Dear Members and Friends
We are in the final stretch of 2021 – the first ten months have already left their marks on another special year in history. Let me highlight a few of these marks.
While travel is returning to some degree of normalcy in Europe, the Western Hemisphere, and some selected ASEAN countries, borders with China remain closed.
Overall, vaccination rates have increased, but there is still room for improvement in many regions. For example, many developing countries have not had access to meaningful quantities of vaccines, leaving their citizens exposed to the pandemic. This will impact their economic recovery, as these countries cannot afford to open their borders like countries with vaccination rates close to 80 precent. At the very least, the global growth rate will be affected by this situation, and another consequence will be the increased mobility of unemployed youth around the globe.
The supply chain interruptions observed since the beginning of 2020 are still an event that occurs far too often and threatens to disrupt the recovering economy in all parts of the world, including Switzerland. Some logistics companies indicate that this will continue into 2023 or even longer in certain industries and categories of goods.

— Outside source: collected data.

-- ==== Sys2Proof/Machine/Engine.lean ====
section
/-! DEFINITION. The engine's turn, and which agent moves next. -/

namespace Sys2Proof.Machine

/-- The operation that runs: OPL selects it (R26). There is no program counter and nothing else is fetched (R24). -/
def fetch (s : State) : Instr := decodeOp s.opl

/-- The engine's turn: while BUSY it runs the operation to its completion step, in one step (R6; log entry 6); while IDLE
or DONE it does nothing (R29). -/
def engineTurn (s : State) : Host.Outcome State Fault Refusal :=
  match s.status with
  | .busy => exec (fetch s) (drawObuf s)
  | .idle => .next s
  | .done => .next s

/-- WAIT: while STATE is not DONE the host goes on reading it and the engine has the turn (R58). -/
def waitTurn (rest : List Turn) (s : State) : Host.Outcome State Fault Refusal :=
  match s.status with
  | .done => .next { s with script := rest }
  | .busy => engineTurn s
  | .idle => engineTurn s

/-- One turn of the agent that moves next. -/
def takeTurn (s : State) : Host.Outcome State Fault Refusal :=
  match s.script with
  | [] => engineTurn s
  | .engine :: rest => engineTurn { s with script := rest }
  | .wait :: rest => waitTurn rest s
  | .host a :: rest => hostAct a (drawObuf { s with script := rest })

/-- An accepted START of the command `w`, and the next turn for the engine. A word that is no command starts
nothing (log entry 8). -/
def loadCommand (s : State) (nbits w : Nat) : State :=
  match decodeTableWord nbits w with
  | some i => { acceptStart (encodeOp i) s with script := .engine :: s.script }
  | none => s

end Sys2Proof.Machine
end

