/-- R110: reset while STATE is BUSY aborts the operation. STATE is IDLE and not DONE, the result registers are 0, and
the turns that follow complete nothing until a START is given. -/
def Obligations.ResetAbortsARunningOperation : Prop :=
  ∀ (rest : List Turn) (s : State), s.status = .busy → s.script = .host .reset :: .engine :: rest →
    ∃ t u, step s = .next t ∧ step t = .next u ∧
      t.status = .idle ∧ t.err = .none ∧ t.errDiv = 0 ∧ t.errPos = 0 ∧ t.errChar = 0 ∧ t.olen = 0 ∧
      u = { t with script := rest }

/-- The state right after reset has R28's values. -/
def Obligations.ResetStateHasTheResetValues : Prop :=
  State.reset.status = .idle ∧ State.reset.err = .none ∧ State.reset.errDiv = 0 ∧ State.reset.errPos = 0 ∧
  State.reset.errChar = 0 ∧ State.reset.olen = 0 ∧ State.reset.ilen = 0 ∧
  (∀ i, State.reset.ibuf.read? i = none ∧ State.reset.obuf.read? i = none) ∧ State.reset.script = []

/-! ## Steps and runs -/

/-- A step on the engine's turn runs the decoded operation. While STATE is BUSY and it is the engine's turn, for the
operation that OPL's byte decodes to (R26), step is exec of it at that state with the engine's turn used up (a WAIT stays) and
OBUF's unspecified cells drawn anew (log entry 4). A loaded command is the very next to run (log entry 8). -/
def Obligations.StepRunsTheDecodedOperation : Prop :=
  (∀ (s : State) (i : Instr), decode [s.opl.setWidth 8] = .ok (i, []) → s.status = .busy →
    (s.script = [] → step s = exec i (drawObuf s)) ∧
    (∀ rest, s.script = .engine :: rest → step s = exec i (drawObuf { s with script := rest })) ∧
    ∀ rest, s.script = .wait :: rest → step s = exec i (drawObuf s)) ∧
  ∀ (s : State) (nbits w : Nat) (i : Instr), decodeTableWord nbits w = some i →
    step (s.withFetchWord nbits w) = exec i (drawObuf { acceptStart (encodeOp i) s with script := s.script })

/-- R29, R107: while STATE is IDLE or DONE the engine does nothing. -/
def Obligations.EngineRestsUnlessBusy : Prop :=
  ∀ s : State, s.status ≠ .busy →
    (s.script = [] → step s = .next s) ∧
    ∀ rest, s.script = .engine :: rest → step s = .next { s with script := rest }

/-- R118, with R39, R40: an accepted START and a WAIT end in DONE after three steps, with BUSY seen after the first, and the
outcome read from the registers is that of the operation's function on the input of the moment of START. -/
def Obligations.StartedOperationsComplete : Prop :=
  ∀ (op : BitVec 1) (rest : List Turn) (s : State),
    s.script = .host (.start op) :: .wait :: rest → s.status ≠ .busy →
    ∃ u t, Host.Core.run core 1 s = .next u ∧ u.status = .busy ∧
      Host.Core.run core 3 s = .next t ∧ t.status = .done ∧ t.script = rest ∧
      t.result = (match decodeOp op with
        | .encode => z85Encode s.input
        | .decode => z85Decode s.input)

/-- R67, R79: an empty input succeeds with an empty output in both operations, reads no cell, and still goes through BUSY to
DONE. -/
def Obligations.EmptyInputSucceeds : Prop :=
  ∀ (op : BitVec 1) (rest : List Turn) (s : State),
    s.script = .host (.start op) :: .engine :: rest → s.status ≠ .busy → s.ilen = 0 →
    ∃ u t, step s = .next u ∧ u.status = .busy ∧ step u = .next t ∧ t.status = .done ∧ t.err = .none ∧ t.olen = 0 ∧
      t.ilen = 0 ∧ t.ibuf = s.ibuf

/-- R114 as the model takes it (log entry 9): the machine stops exactly on a host write to IBUF or ILEN while BUSY, with
that fault; on every other turn, in every state, it goes on. No command is refused. -/
def Obligations.StepStopsOnlyOnForbiddenWrites : Prop :=
  (∀ s : State, s.legal = true → ∃ t, step s = .next t) ∧
  (∀ s : State, s.legal = false → ∃ f, step s = .fault f) ∧
  (∀ (i : Nat) (b : Byte) (rest : List Turn) (s : State), s.status = .busy →
    s.script = .host (.writeIbuf i b) :: rest → step s = .fault .ibufWriteWhileBusy) ∧
  ∀ (n : Nat) (rest : List Turn) (s : State), s.status = .busy →
    s.script = .host (.writeIlen n) :: rest → step s = .fault .ilenWriteWhileBusy

/-- R89(a) on the machine: after a successful ENCODE, a DECODE whose input is the output of it succeeds and delivers the
first input. -/
def Obligations.MachineRoundTrip : Prop :=
  ∀ s : State, s.ilen % 4 = 0 →
    ∃ t, exec .encode s = .next t ∧ t.err = .none ∧
      ∀ u : State, u.ilen = t.olen → (∀ i < t.olen, ibufRead u i = obufRead t i) →
        ∃ w, exec .decode u = .next w ∧ w.err = .none ∧ w.output = s.input

/-! ## Invariants -/

/-- Every step keeps the invariant of the block: IBUF in canonical form; OBUF holding exactly the cells below OLEN (R15);
result registers 0 unless DONE (R20, R25); no output with an error (R97); payloads that agree with ERR (R21, R52, R93); whole
chunks (R57); text of the alphabet after ENCODE (R75). -/
def Obligations.StepKeepsTheInvariant : Prop :=
  ∀ s t : State, s.Inv → step s = .next t → t.Inv

/-- The state right after reset meets the invariant. -/
def Obligations.ResetMeetsTheInvariant : Prop := State.reset.Inv

/-- For every LEN_W: a step of a block whose state, and whose host's further writes, fit LEN_W leaves a state that fits it.
So ILEN, ERR_POS and OLEN keep within their widths, and the output fits OBUF (R15, R17, R21, R25). -/
def Obligations.StepKeepsWithinLenW : Prop :=
  ∀ (lenW : Nat) (s t : State), s.Fits lenW → step s = .next t → t.Fits lenW

/-- The state right after reset fits every LEN_W. -/
def Obligations.ResetFitsEveryLenW : Prop := ∀ lenW : Nat, State.reset.Fits lenW
end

This affects not only computer chips for car manufacturing and Christmas lights and gifts, but also building materials and other raw materials on a global scale. The shortage is making itself felt in house construction in rural Switzerland as well as rural Malaysia, and it is now having a global impact. It is further compounded by the energy crisis caused by a faster-than-expected economic recovery. This is driving up prices for materials that consume a lot of energy, such as steel and aluminum, to levels not seen for many
years.
The reverberations of Evergrande’s financial problems are still in play. While Evergrande may be able to save itself, other real estate developers may not be able to survive the current market and financing situation. We will not know what this means for the real estate market in China and its financial institutions for several months or until the 2021 annual reports are published. However, we believe Evergrande’s troubles do not constitute a systemic risk for China’s financial sector, since 99 percent of China’s financial institutions are controlled by the government already.
Meanwhile, the CCP celebrated its 100th anniversary. Due to the closed borders and measures to protect Chinese citizen from the pandemic, the events took place domestically without the usual international fanfare.
All this makes one realize that China is now fully part of the global economy and acts as a recipient and source of events that influence the well-being of the world. Although the country’s system of governance and values may seem foreign and opaque to us, we cannot neglect the fact that it affects us. To dismiss China and not make an effort to understand the reasons for China’s actions is counterproductive. Right now, we must increase our efforts to understand China. Only then we will have the arguments we need to discuss with China the areas where we agree and disagree. This includes legislations that are meant to be poison pills for China, but are also poison pills for all investors from countries that want to invest in Switzerland.